The 400 milliseconds isn’t going to change. It’s not a bug to be fixed. It’s a specification to design around. Doherty figured this out in 1982. Nielsen reinforced it. The research on feedback timing and brain activation keeps confirming that delays in the few-hundred-millisecond range are cognitively salient—our brains notice and respond differently.
Every tool designer faces this choice: do we optimize for the capabilities of the tool or the constraints of the human? The best tools find ways to do both. The mediocre ones make humans adapt to the tool’s preferences.
I want tools that respect my attention. That treat the 400 milliseconds as the precious resource it is.

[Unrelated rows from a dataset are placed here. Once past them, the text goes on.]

-- ==== Sys2Proof/Laws/Access.lean ====
section
/-! SUPPORT. Requests (R29-R31, R335): what the requests of an agent change as they go, and the two ends of an action. -/

set_option Elab.async false

namespace Sys2Proof.Machine

open Sys2Proof

/-- The same outside what requests keep: allowances, turns, served and answered requests, the LLC's copies and the checkers' records. -/
structure Asked (s t : State) : Prop where
  reg : t.reg = s.reg
  pk : t.pk = { s.pk with slices := t.pk.slices, ctrls := t.pk.ctrls, ports := t.pk.ports, turns := t.pk.turns }
  o : t.o = s.o
  sch : t.sch = s.sch
  x : t.x = { s.x with cores := t.x.cores, tenants := t.x.tenants }
  mem : t.m.mem = s.m.mem
  l1 : t.m.l1 = s.m.l1
  below : ∀ k, t.below k = s.below k

theorem Asked.refl (s : State) : Asked s s := ⟨rfl, rfl, rfl, rfl, rfl, rfl, rfl, fun _ => rfl⟩

theorem Asked.trans {s t u : State} (h : Asked s t) (k : Asked t u) : Asked s u where
  reg := k.reg.trans h.reg
  pk := by rw [k.pk, h.pk]
  o := k.o.trans h.o
  sch := k.sch.trans h.sch
  x := by rw [k.x, h.x]
  mem := k.mem.trans h.mem
  l1 := k.l1.trans h.l1
  below := fun i => (k.below i).trans (h.below i)

theorem Asked.wave {s t : State} (h : Asked s t) (w : Nat) : t.wave w = s.wave w := by
  unfold State.wave; rw [h.x]

theorem Asked.team {s t : State} (h : Asked s t) (k : Nat) : t.team k = s.team k := by
  unfold State.team; rw [h.x]

theorem Booked.asked {s t : State} (h : Booked s t) : Asked s t :=
  ⟨h.reg, by rw [h.pk], h.o, h.sch, h.x, h.mem, h.l1, h.below⟩

theorem fillLlc_asked (s : State) (line : Nat) : Asked s (s.fillLlc line) :=
  have h := fillLlc_only s line
  ⟨h.reg, by rw [h.pk], h.o, h.sch, h.x, fillLlc_mem s line, fillLlc_l1 s line, fillLlc_below s line⟩

theorem takeTurns_asked (s : State) (t : Nat) (ls : List Nat) : Asked s (s.takeTurns t ls) := by
  unfold State.takeTurns
  split
  · exact .refl s
  · exact ⟨rfl, rfl, rfl, rfl, rfl, rfl, rfl, fun k => below_congr rfl rfl rfl rfl k⟩

/-- What a request may change as it goes: no register, no byte and no line that a core sees. -/
theorem askGo_asked (s : State) (a : Ask) : Asked s (s.askGo a) := by
  have h : Asked s ((s.bill a.tenant (s.askLinks a) a.bytes).takeTurns a.tenant (s.askLinks a)) :=
    (bill_booked _ _ _ _).asked.trans (takeTurns_asked _ _ _)
  unfold State.askGo
  dsimp only
  split
  · have h' := h.trans (u := { (s.bill a.tenant (s.askLinks a) a.bytes).takeTurns a.tenant (s.askLinks a) with
      m := { ((s.bill a.tenant (s.askLinks a) a.bytes).takeTurns a.tenant (s.askLinks a)).m with
        served := ((s.bill a.tenant (s.askLinks a) a.bytes).takeTurns a.tenant (s.askLinks a)).m.served.erase (a.key, a.line) } })
      ⟨rfl, rfl, rfl, rfl, rfl, rfl, rfl, fun k => below_congr rfl rfl rfl rfl k⟩
    split
    · exact h'
    · exact h'.trans (fillLlc_asked _ _)
  · exact h

/-- What the requests of an agent may change. -/
theorem passAsks_asked (s : State) (as : List Ask) : Asked s (s.passAsks as).2 := by
  induction as generalizing s with
  | nil => exact .refl s
  | cons a as ih =>
    unfold State.passAsks
    split
    · exact ih s
    · split
      · refine (askGo_asked s a).trans (.trans ?_ (ih _))
        exact ⟨rfl, rfl, rfl, rfl, rfl, rfl, rfl, fun k => below_congr rfl rfl rfl rfl k⟩
      · exact ⟨rfl, rfl, rfl, rfl, rfl, rfl, rfl, fun k => below_congr rfl rfl rfl rfl k⟩

/-- Requests that have been answered are not made again. -/
theorem passAsks_got (s : State) (as : List Ask) (h : ∀ a ∈ as, s.m.got.contains a.mark = true) : s.passAsks as = (true, s) := by
  induction as with
  | nil => rfl
  | cons a as ih =>
    unfold State.passAsks
    rw [if_pos (h a (List.mem_cons_self ..))]
    exact ih fun b hb => h b (List.mem_cons_of_mem _ hb)

/-- The two ends of an action: it takes place, once, after all its requests have been answered; or the agent waits. -/
theorem actOr_cases (s : State) (key : Nat) (as : List Ask) (wait f : State → State) :
    (s.passAsks as).1 = true ∧ (∀ a ∈ as, s.heldWrite a = false ∧ s.hostHolds a = false) ∧
      s.actOr key as wait f = (f (s.passAsks as).2).agentDone key ∨
    s.actOr key as wait f = wait (s.passAsks as).2 := by
  unfold State.actOr
  dsimp only
  split
  · next h =>
    simp only [Bool.and_eq_true, Bool.not_eq_true', List.any_eq_false, Bool.or_eq_true, not_or, Bool.not_eq_true] at h
    exact .inl ⟨h.1, h.2, rfl⟩
  · exact .inr rfl

/-- An agent that waits has changed nothing but what its requests keep. -/
theorem act_cases (s : State) (key : Nat) (as : List Ask) (f : State → State) :
    s.act key as f = (f (s.passAsks as).2).agentDone key ∨ Asked s (s.act key as f) := by
  rcases actOr_cases s key as id f with h | h
  · exact .inl h.2.2
  · right; unfold State.act; rw [h]; exact passAsks_asked s as

end Sys2Proof.Machine
end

That understand their job isn’t just to be thorough—it’s to help me manage my limited resources to best effect.
Appendix: JUnit Max
Around 2000 I briefly sold a test runner for Eclipse called JUnit Max (named after my ultimate farm dog Max). JUnit Max followed the “maximize feedback in a given span of time” principle.
Tests ran on every save.
Tests ran in this order:
New tests
Recently failed tests
Everything else
If a test was going to fail, then, the test was likely in the first two categories. As a programmer, you glanced at a little “test feedback” icon. If it went from gray to light green, that meant that the rest of the tests would likely pass & you could get back to programming.
Because you were switching between coding & looking at test feedback so frequently, you couldn’t afford to context switch between “coding mode” and “test running mode”. Test failures appeared in the code looking similar to syntax errors. Debugging a test was one click from there.
I haven’t seen any test runners optimized for latency like this. Could be that it’s just not that good an idea. Could be, though, that we’ve all failed to optimize for an important factor for the last quarter century.




Every now and then I work on software close to the bare metal. When I do I am amazed at how fast today’s computers can be, and how slow my laptop feels.
This is precisely why I like working on/in "lower level" things. The perceived disrespect for human time and attention for some additional gain that to me is not relevant at the moment, at least emotionally just stings. Seeing research into the overall effects of the time/completeness trade-off would be interesting. Maybe the drift is worth it over all but it certainly doesn't feel like it.